INPUT DATA section start
-- ==== Sys2Proof/Tests/Slice0.lean ====
section
/-! SUPPORT. Tests: the smoke test of `WellFormed`, words written out from the encodings, one-step vectors of
`95_test_vectors.md`, and for every statement with hypotheses a state and operands that meet them. -/

namespace Sys2Proof.Tests

open Sys2Proof Sys2Proof.Machine

/-! ### WellFormed: an ill-formed term for each check -/

theorem checkPayload_zeros (n : Nat) :
    checkPayload (zeros n) = if n ≤ 65535 then none else some .payloadTooLong := by
  simp only [checkPayload, lengthFits, Config.maxLength, zeros, List.length_replicate, decide_eq_true_iff]

theorem test_wf_refuses_a_payload_of_65536_bytes :
    (Instr.pack 0 0 (zeros 65536)).check = some .payloadTooLong ∧
    (Instr.send ⟨0, 0, zeros 65536, 0⟩).check = some .payloadTooLong ∧
    (Instr.cfgPrt (zeros 65536) 0).check = some .payloadTooLong :=
  have h := (checkPayload_zeros 65536).trans (if_neg (by omega))
  ⟨h, h, h⟩

theorem test_wf_accepts_a_payload_of_65535_bytes :
    (Instr.pack 0 0 (zeros 65535)).WellFormed ∧ (Instr.send ⟨0, 0, zeros 65535, 0⟩).WellFormed :=
  have h := (checkPayload_zeros 65535).trans (if_pos (by omega))
  ⟨h, h⟩

theorem test_wf_refuses_a_trigger_as_unknown_byte :
    (Instr.idleUnknown 0xBA).check = some .triggerAsUnknown ∧
    (Instr.idleUnknown 0x24).check = some .triggerAsUnknown ∧
    (Instr.idleUnknown 0xCE).WellFormed := by decide

theorem test_wf_refuses_a_named_message_as_generic_frame :
    (Instr.casicFrame ⟨0x05, 0x01⟩ [] 0).check = some .namedAsGeneric ∧
    (Instr.casicFrame ⟨0x06, 0x07⟩ [] 0).check = some .namedAsGeneric ∧
    (Instr.casicFrame ⟨0x06, 0x08⟩ [] 0).WellFormed := by decide

/-! ### Decoding: words written out from R114 and log entry 1, R97 and R90 -/

/-- R114, R115: `op`, `class`, `id`, `len` low first, payload, `timeout` low first. -/
theorem test_decode_send :
    decode .cmd [0x01, 0x06, 0x04, 0x04, 0x00, 0xE8, 0x03, 0x00, 0x00, 0, 0, 0, 0]
      = .ok (.send ⟨0x06, 0x04, [0xE8, 0x03, 0x00, 0x00], 0⟩) := by decide
theorem test_decode_receivePacket :
    decode .cmd [0x02, 0, 0, 0, 0, 0x64, 0, 0, 0] = .ok (.receivePacket ⟨0, 0, [], 100⟩) := by decide
theorem test_decode_receive :
    decode .cmd [0x03, 0, 0, 0, 0, 0x00, 0x01, 0, 0] = .ok (.receive ⟨0, 0, [], 256⟩) := by decide
theorem test_decode_sendAndWaitAck :
    decode .cmd [0x04, 0x06, 0x04, 0x01, 0x00, 0xAA, 0x01, 0x02, 0x03, 0x04]
      = .ok (.sendAndWaitAck ⟨0x06, 0x04, [0xAA], 0x04030201⟩) := by decide
theorem test_decode_poll :
    decode .cmd [0x05, 0x0A, 0x04, 0, 0, 0xF4, 0x01, 0, 0] = .ok (.poll ⟨0x0A, 0x04, [], 500⟩) := by decide
theorem test_decode_reservedOps :
    decode .cmd [0x00, 0, 0, 0, 0, 0, 0, 0, 0] = .ok (.reservedOp0 ⟨0, 0, [], 0⟩) ∧
    decode .cmd [0x06, 0, 0, 0, 0, 0, 0, 0, 0] = .ok (.reservedOp6 ⟨0, 0, [], 0⟩) ∧
    decode .cmd [0x07, 0, 0, 0, 0, 0, 0, 0, 0] = .ok (.reservedOp7 ⟨0, 0, [], 0⟩) := by decide
theorem test_decode_rejects_by_name :
    decode .cmd [0x08, 0, 0, 0, 0, 0, 0, 0, 0] = .reject .badOp ∧
    decode .cmd [0x01, 0, 0, 1, 0, 0, 0, 0, 0] = .reject .badLength ∧
    decode .internal [0x07] = .reject .badSelector ∧
    decode .frame [0xBA, 0xCF, 0, 0, 0, 0, 0, 0, 0, 0] = .reject .badSync ∧
    decode .stream1 [] = .reject .badLength := by decide
theorem test_decode_checksum :
    decode .internal [0x00, 0x05, 0x01, 0x06, 0x04] = .ok (.checksum 0x05 0x01 [0x06, 0x04]) := by decide
theorem test_decode_pack :
    decode .internal [0x01, 0x06, 0x00] = .ok (.pack 0x06 0x00 []) := by decide
theorem test_decode_unpack :
    decode .internal [0x02, 0xBA, 0xCE] = .ok (.unpack [0xBA, 0xCE]) := by decide
theorem test_decode_feedByte :
    decode .internal [0x03, 0xBA, 0x07, 0, 0, 0, 0, 0, 0, 0x80] = .ok (.feedByte 0xBA 0x8000000000000007) := by decide
theorem test_decode_feedEnd : decode .internal [0x04] = .ok .feedEnd := by decide
theorem test_decode_feed :
    decode .internal [0x05, 0x07, 0, 0, 0, 0, 0, 0, 0, 0x11, 0x22] = .ok (.feed [0x11, 0x22] 7) := by decide
theorem test_decode_popEvent : decode .internal [0x06] = .ok .popEvent := by decide
/-- R97. -/
theorem test_decode_stream :
    decode .stream1 [0xBA] = .ok .idleSync1 ∧ decode .stream1 [0x24] = .ok .idleNmeaStart ∧
    decode .stream1 [0xCE] = .ok (.idleUnknown 0xCE) ∧ decode .stream1 [0x0A] = .ok (.idleUnknown 0x0A) := by decide
/-- R90, R98: a class with no row, V-PK-9. -/
theorem test_decode_casicFrame :
    decode .frame [0xBA, 0xCE, 0x05, 0, 0x01, 0x02, 0xFF, 0xFF, 0xFF, 0xFF, 0x01, 0x05, 0, 0x01, 0x02]
      = .ok (.casicFrame ⟨0x01, 0x02⟩ [0xFF, 0xFF, 0xFF, 0xFF, 0x01] 0x02010005) := by decide
/-- V-PK-3, V-PK-2. -/
theorem test_decode_acks :
    decode .frame [0xBA, 0xCE, 0x02, 0, 0x05, 0x00, 0x0A, 0x04, 0x0C, 0x04, 0x05, 0x00]
      = .ok (.ackNak [0x0A, 0x04] 0x0005040C) ∧
    decode .frame [0xBA, 0xCE, 0x02, 0, 0x05, 0x01, 0x06, 0x04, 0x08, 0x04, 0x05, 0x01]
      = .ok (.ackAck [0x06, 0x04] 0x01050408) := by decide
/-- R99: class and id at offsets 4 and 5. -/
theorem test_decode_monVer :
    decode .frame [0xBA, 0xCE, 0, 0, 0x0A, 0x04, 0, 0, 0x0A, 0x04] = .ok (.monVer [] 0x040A0000) := by decide
theorem test_decode_cfg_rows :
    decode .frame [0xBA, 0xCE, 0, 0, 0x06, 0x00, 0, 0, 0x06, 0x00] = .ok (.cfgPrt [] 0x00060000) ∧
    decode .frame [0xBA, 0xCE, 0, 0, 0x06, 0x01, 0, 0, 0x06, 0x01] = .ok (.cfgMsg [] 0x01060000) ∧
    decode .frame [0xBA, 0xCE, 0, 0, 0x06, 0x02, 0, 0, 0x06, 0x02] = .ok (.cfgRst [] 0x02060000) ∧
    decode .frame [0xBA, 0xCE, 0, 0, 0x06, 0x03, 0, 0, 0x06, 0x03] = .ok (.cfgTp [] 0x03060000) ∧
    decode .frame [0xBA, 0xCE, 0, 0, 0x06, 0x04, 0, 0, 0x06, 0x04] = .ok (.cfgRate [] 0x04060000) ∧
    decode .frame [0xBA, 0xCE, 0, 0, 0x06, 0x05, 0, 0, 0x06, 0x05] = .ok (.cfgCfg [] 0x05060000) ∧
    decode .frame [0xBA, 0xCE, 0, 0, 0x06, 0x06, 0, 0, 0x06, 0x06] = .ok (.cfgTmode [] 0x06060000) ∧
    decode .frame [0xBA, 0xCE, 0, 0, 0x06, 0x07, 0, 0, 0x06, 0x07] = .ok (.cfgNavx [] 0x07060000) := by decide
/-- R90: a length field of two bytes, low first. -/
theorem test_decode_frame_length_must_agree :
    decode .frame [0xBA, 0xCE, 0, 1, 0x06, 0x00, 0, 0, 0x06, 0x00] = .reject .badLength := by decide

/-! ### One step each -/

/-- The state a meaning answers, if it is a next state. -/
def next? (a : Answer) : Option State :=
  match a with
  | .next t => some t
  | .fault _ => none
  | .refused _ => none

/-- The test access's last answer. -/
def answer? (a : Answer) : Option TestAnswer := (next? a).bind fun t => t.out.test.getLast?

/-- The events queued after an instruction. -/
def queue? (a : Answer) : Option (List Event) := (next? a).map fun t => t.demux.evq

/-- A state after reset with a queue and an environment. -/
def withEnv (evq : List Event) (env : Env) : State :=
  { State.reset with demux := { Demux.fresh with evq := evq }, env := env }

/-- An environment with no scripted reads, writes or clock. -/
def quiet (now : Time) : Env := { now := now, clock := [], rx := [], reads := [], writes := [] }

/-- V-CK-7: three pad bytes. -/
theorem test_checksum_pads :
    answer? (exec (.checksum 0x06 0x01 [1, 2, 3, 4, 5]) State.reset) = some (.checksum 0x0509020B) := by decide
/-- V-CK-9: two carries out of bit 31. -/
theorem test_checksum_wraps :
    answer? (exec (.checksum 0xFF 0xFF [255, 255, 255, 255, 255, 255, 255, 255]) State.reset)
      = some (.checksum 0xFFFF0006) := by decide
/-- S1. -/
theorem test_pack_empty :
    answer? (exec (.pack 0x06 0x00 []) State.reset)
      = some (.packed [0xBA, 0xCE, 0, 0, 0x06, 0, 0, 0, 0x06, 0]) := by decide
/-- V-PK-6: no pad on the wire. -/
theorem test_pack_three_bytes :
    answer? (exec (.pack 0x06 0x01 [1, 2, 3]) State.reset)
      = some (.packed [0xBA, 0xCE, 3, 0, 0x06, 0x01, 1, 2, 3, 0x04, 0x02, 0x09, 0x01]) := by decide
/-- V-UP-1, V-UP-6: bytes after the frame are ignored. -/
theorem test_unpack_ignores_the_rest :
    answer? (exec (.unpack [0xBA, 0xCE, 4, 0, 0x06, 0x04, 0xE8, 3, 0, 0, 0xEC, 3, 6, 4, 0x99, 0x98]) State.reset)
      = some (.unpacked (.ok ⟨0x06, 0x04⟩ [0xE8, 3, 0, 0])) := by decide
/-- V-UP-8, V-UP-7, V-UP-3, V-UP-5. -/
theorem test_unpack_codes :
    unpackCode (unpack [0, 0, 0, 0, 0, 0, 0, 0, 0]) = 1 ∧
    unpackCode (unpack [0xBA, 0xCF, 0, 0, 6, 0, 0, 0, 6, 0]) = 2 ∧
    unpackCode (unpack [0xBA, 0xCE, 4, 0, 6, 4, 0xE8, 3, 0, 0, 0xEC, 3, 6]) = 3 ∧
    unpackCode (unpack [0xBA, 0xCE, 4, 0, 6, 4, 0xE8, 3, 0, 0, 0xEC, 3, 6, 5]) = 4 := by decide
/-- R172's example. -/
theorem test_feedByte_flushes_the_run :
    queue? (exec (.feedByte 0xBA 7) { State.reset with demux := { Demux.fresh with unk := [0x11], unkTs := 5 } })
      = some [.unknownBytes [0x11] 5] := by decide
/-- R175's example: a declared length of 4097. -/
theorem test_feedByte_abandons_the_header :
    queue? (exec (.feedByte 0x10 9) { State.reset with demux :=
        { Demux.fresh with pstate := .lenLo, acc := [0xBA, 0xCE, 1], lenLo := 1, accTs := 3 } })
      = some [.unknownBytes [0xBA, 0xCE, 1, 0x10] 3] := by decide
/-- R179's example. -/
theorem test_feedEnd :
    queue? (exec .feedEnd { State.reset with demux := { Demux.fresh with unk := [0x11, 0x22], unkTs := 100 } })
      = some [.unknownBytes [0x11, 0x22] 100] := by decide
/-- S6. -/
theorem test_feed_resync :
    queue? (exec (.feed [0xBA, 0xBA, 0xCE, 0, 0, 6, 0, 0, 0, 6, 0] 7) State.reset)
      = some [.unknownBytes [0xBA] 7, .casicPacket ⟨6, 0⟩ [] 7 [0xBA, 0xCE, 0, 0, 6, 0, 0, 0, 6, 0]] := by decide
/-- V-DMX-6. -/
theorem test_feed_sentence_after_a_lone_sync :
    queue? (exec (.feed [0xBA, 0x24, 0x41, 0x0A] 1) State.reset)
      = some [.unknownBytes [0xBA] 1, .nmeaSentence [0x24, 0x41, 0x0A] 1] := by decide
/-- R181's example. -/
theorem test_popEvent :
    answer? (exec .popEvent (withEnv [.unknownBytes [0xBA] 7, .nmeaSentence [0x24, 0x0A] 8] (quiet 0)))
      = some (.popped (some (.unknownBytes [0xBA] 7))) ∧
    answer? (exec .popEvent State.reset) = some (.popped none) := by decide
/-- The environment of a caller at the `feed` port that supplies two timestamps, beside a clock that would show 50. -/
def stamping : Env := { quiet 9 with clock := [50], stamps := [7, 3] }
/-- R172, R182: the byte is stamped by its caller; R170, R380: the clock is not read. -/
theorem test_idleSync1 :
    (next? (exec .idleSync1 (withEnv [] stamping))).map
        (fun t => (t.demux.pstate, t.demux.acc, t.demux.accTs, t.env.stamps, t.env.now))
      = some (.sync1, [0xBA], 7, [3], 9) := by decide
theorem test_idleNmeaStart :
    (next? (exec .idleNmeaStart (withEnv [] stamping))).map
        (fun t => (t.demux.pstate, t.demux.acc, t.demux.accTs, t.env.clock))
      = some (.nmea, [0x24], 7, [50]) := by decide
theorem test_idleUnknown :
    (next? (exec (.idleUnknown 0xCE) (withEnv [] stamping))).map (fun t => (t.demux.pstate, t.demux.unk, t.demux.unkTs))
      = some (.idle, [0xCE], 7) := by decide

/-- V-ARB-1. -/
theorem test_send :
    (next? (exec (.send ⟨6, 0, [], 0⟩) State.reset)).map (fun t => (t.out.tx, t.out.rsp, t.out.log.length))
      = some ([0xBA, 0xCE, 0, 0, 6, 0, 0, 0, 6, 0].map TxItem.byte ++ [.flush], [okResult], 1) := by decide
/-- V-ARB-3: a queued event before the deadline. -/
theorem test_receivePacket_queued :
    (next? (exec (.receivePacket ⟨0, 0, [], 0⟩) (withEnv [.nmeaSentence [0x24, 0x0A] 5] (quiet 50)))).map
        (fun t => (t.out.rsp, t.demux.evq))
      = some ([⟨.ok, false, true, some .sentence, none, [0x24, 0x0A], [], some 5⟩], []) := by decide
/-- V-ARB-2. -/
theorem test_receivePacket_times_out :
    (next? (exec (.receivePacket ⟨0, 0, [], 0⟩) (withEnv [] (quiet 50)))).map (fun t => (t.out.rsp, t.arb.deadline))
      = some ([timeoutResult], 50) := by decide
/-- V-ARB-4: the sentence is popped, logged and discarded. -/
theorem test_receive_discards_a_sentence :
    (next? (exec (.receive ⟨0, 0, [], 0⟩) (withEnv [.nmeaSentence [0x24, 0x0A] 5] (quiet 50)))).map
        (fun t => (t.out.rsp, t.demux.evq, t.out.log.map LogEntry.record))
      = some ([timeoutResult], [], [.received (.nmeaSentence [0x24, 0x0A] 5)]) := by decide
/-- R225: the one-time record is logged second, at `INFO`. -/
theorem test_first_valid_is_info :
    (next? (exec (.receive ⟨0, 0, [], 0⟩) (withEnv [.casicPacket ⟨5, 1⟩ [6, 4] 3 []] (quiet 0)))).map
        (fun t => t.out.log.drop 1)
      = some [⟨.info, .firstValid ⟨5, 1⟩⟩] := by decide
/-- V-ARB-5. -/
theorem test_receive_reads_the_port :
    (next? (exec (.receive ⟨0, 0, [], 100⟩) (withEnv []
        { now := 0, clock := [0, 0, 30], reads := [.got 14], writes := []
          rx := [0x11, 0x22, 0xBA, 0xCE, 2, 0, 5, 1, 6, 4, 8, 4, 5, 1] }))).map
        (fun t => (t.out.rsp, t.out.log.length, t.arb.seenValid))
      = some ([⟨.ok, false, true, some .packet, some ⟨5, 1⟩, [6, 4], [], some 30⟩], 3, true) := by decide
/-- P3's answer: an acknowledgement of four bytes. -/
theorem test_sendAndWaitAck :
    (next? (exec (.sendAndWaitAck ⟨6, 4, [0xE8, 3, 0, 0], 1000⟩) (withEnv []
        { now := 0, clock := [10, 15, 20, 30], reads := [.got 14], writes := []
          rx := [0xBA, 0xCE, 4, 0, 5, 1, 6, 4, 0, 0, 0x0A, 4, 5, 1] }))).map
        (fun t => (t.out.rsp, t.arb.deadline, t.out.tx.length))
      = some ([okResult], 1015, 15) := by decide
/-- V-ARB-8: a short acknowledgement never matches. -/
theorem test_sendAndWaitAck_short_ack :
    (next? (exec (.sendAndWaitAck ⟨6, 4, [], 100⟩) (withEnv []
        { now := 0, clock := [10, 10, 10, 40, 40, 80, 80, 120], reads := [.got 11, .got 0, .got 0], writes := []
          rx := [0xBA, 0xCE, 1, 0, 5, 1, 6, 7, 0, 5, 1] }))).map (fun t => (t.out.rsp, t.env.now))
      = some ([timeoutResult], 120) := by decide
/-- V-ARB-9: the NAK test is first. -/
theorem test_poll_of_ack_nak :
    (next? (exec (.poll ⟨5, 0, [], 100⟩) (withEnv []
        { now := 0, clock := [10, 10, 10, 40], reads := [.got 12], writes := []
          rx := [0xBA, 0xCE, 2, 0, 5, 0, 5, 0, 7, 0, 5, 0] }))).map (fun t => t.out.rsp)
      = some [nakResult] := by decide
/-- P7, step 3. -/
theorem test_poll_reply :
    (next? (exec (.poll ⟨6, 1, [], 100⟩) (withEnv []
        { now := 0, clock := [10, 10, 10, 40], reads := [.got 14], writes := []
          rx := [0xBA, 0xCE, 4, 0, 6, 1, 0x4E, 0, 1, 0, 0x52, 0, 7, 1] }))).map (fun t => t.out.rsp)
      = some [⟨.ok, false, true, none, some ⟨6, 1⟩, [0x4E, 0, 1, 0], [], some 40⟩] := by decide
/-- V-ARB-6, V-ARB-7. -/
theorem test_refusals :
    (next? (exec (.reservedOp0 ⟨0, 0, [], 0⟩) State.reset)).map (fun t => t.out.rsp) = some [refusedResult] ∧
    (next? (exec (.reservedOp6 ⟨0, 0, [], 0⟩) State.reset)).map (fun t => t.out.rsp) = some [refusedResult] ∧
    (next? (exec (.reservedOp7 ⟨0, 0, [], 0⟩) State.reset)).map (fun t => t.out.rsp) = some [refusedResult] ∧
    (next? (exec (.send ⟨6, 0, [], 0⟩) { State.reset with arb := { Arbiter.fresh with astate := .fault } })).map
      (fun t => (t.out.rsp, t.out.tx)) = some ([refusedResult], []) := by decide
/-- P6, steps 2 and 3: the read that fails. -/
theorem test_transport_error :
    (next? (exec (.receive ⟨0, 0, [], 1000⟩) (withEnv []
        { now := 0, clock := [0, 0, 100], rx := [0xBA, 0xCE, 4], reads := [.got 3, .fail], writes := [] }))).map
        (fun t => (t.arb.astate, t.out.rsp, t.demux.pstate, t.demux.acc))
      = some (.fault, [transportResult], .lenLo, [0xBA, 0xCE, 4]) := by decide
/-- A `RECEIVE_PACKET` in progress whose read is outstanding, and returns at 3 what has come. -/
def listening : State :=
  { State.reset with
    arb := { Arbiter.fresh with astate := .wait, op := 2, deadline := 100, inRead := true }
    env := { now := 3, clock := [], rx := [], reads := [.got 4106], writes := [] } }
INPUT DATA section end
What is needed is an exact copy of the lines above, from the one containing "decode .stream1 [0xCE]" through the one containing "[] 0x04060000) ∧", with nothing added.

## [RESPONSE]
    decode .stream1 [0xCE] = .ok (.idleUnknown 0xCE) ∧ decode .stream1 [0x0A] = .ok (.idleUnknown 0x0A) := by decide
/-- R90, R98: a class with no row, V-PK-9. -/
theorem test_decode_casicFrame :
    decode .frame [0xBA, 0xCE, 0x05, 0, 0x01, 0x02, 0xFF, 0xFF, 0xFF, 0xFF, 0x01, 0x05, 0, 0x01, 0x02]
      = .ok (.casicFrame ⟨0x01, 0x02⟩ [0xFF, 0xFF, 0xFF, 0xFF, 0x01] 0x02010005) := by decide
/-- V-PK-3, V-PK-2. -/
theorem test_decode_acks :
    decode .frame [0xBA, 0xCE, 0x02, 0, 0x05, 0x00, 0x0A, 0x04, 0x0C, 0x04, 0x05, 0x00]
      = .ok (.ackNak [0x0A, 0x04] 0x0005040C) ∧
    decode .frame [0xBA, 0xCE, 0x02, 0, 0x05, 0x01, 0x06, 0x04, 0x08, 0x04, 0x05, 0x01]
      = .ok (.ackAck [0x06, 0x04] 0x01050408) := by decide
/-- R99: class and id at offsets 4 and 5. -/
theorem test_decode_monVer :
    decode .frame [0xBA, 0xCE, 0, 0, 0x0A, 0x04, 0, 0, 0x0A, 0x04] = .ok (.monVer [] 0x040A0000) := by decide
theorem test_decode_cfg_rows :
    decode .frame [0xBA, 0xCE, 0, 0, 0x06, 0x00, 0, 0, 0x06, 0x00] = .ok (.cfgPrt [] 0x00060000) ∧
    decode .frame [0xBA, 0xCE, 0, 0, 0x06, 0x01, 0, 0, 0x06, 0x01] = .ok (.cfgMsg [] 0x01060000) ∧
    decode .frame [0xBA, 0xCE, 0, 0, 0x06, 0x02, 0, 0, 0x06, 0x02] = .ok (.cfgRst [] 0x02060000) ∧
    decode .frame [0xBA, 0xCE, 0, 0, 0x06, 0x03, 0, 0, 0x06, 0x03] = .ok (.cfgTp [] 0x03060000) ∧
    decode .frame [0xBA, 0xCE, 0, 0, 0x06, 0x04, 0, 0, 0x06, 0x04] = .ok (.cfgRate [] 0x04060000) ∧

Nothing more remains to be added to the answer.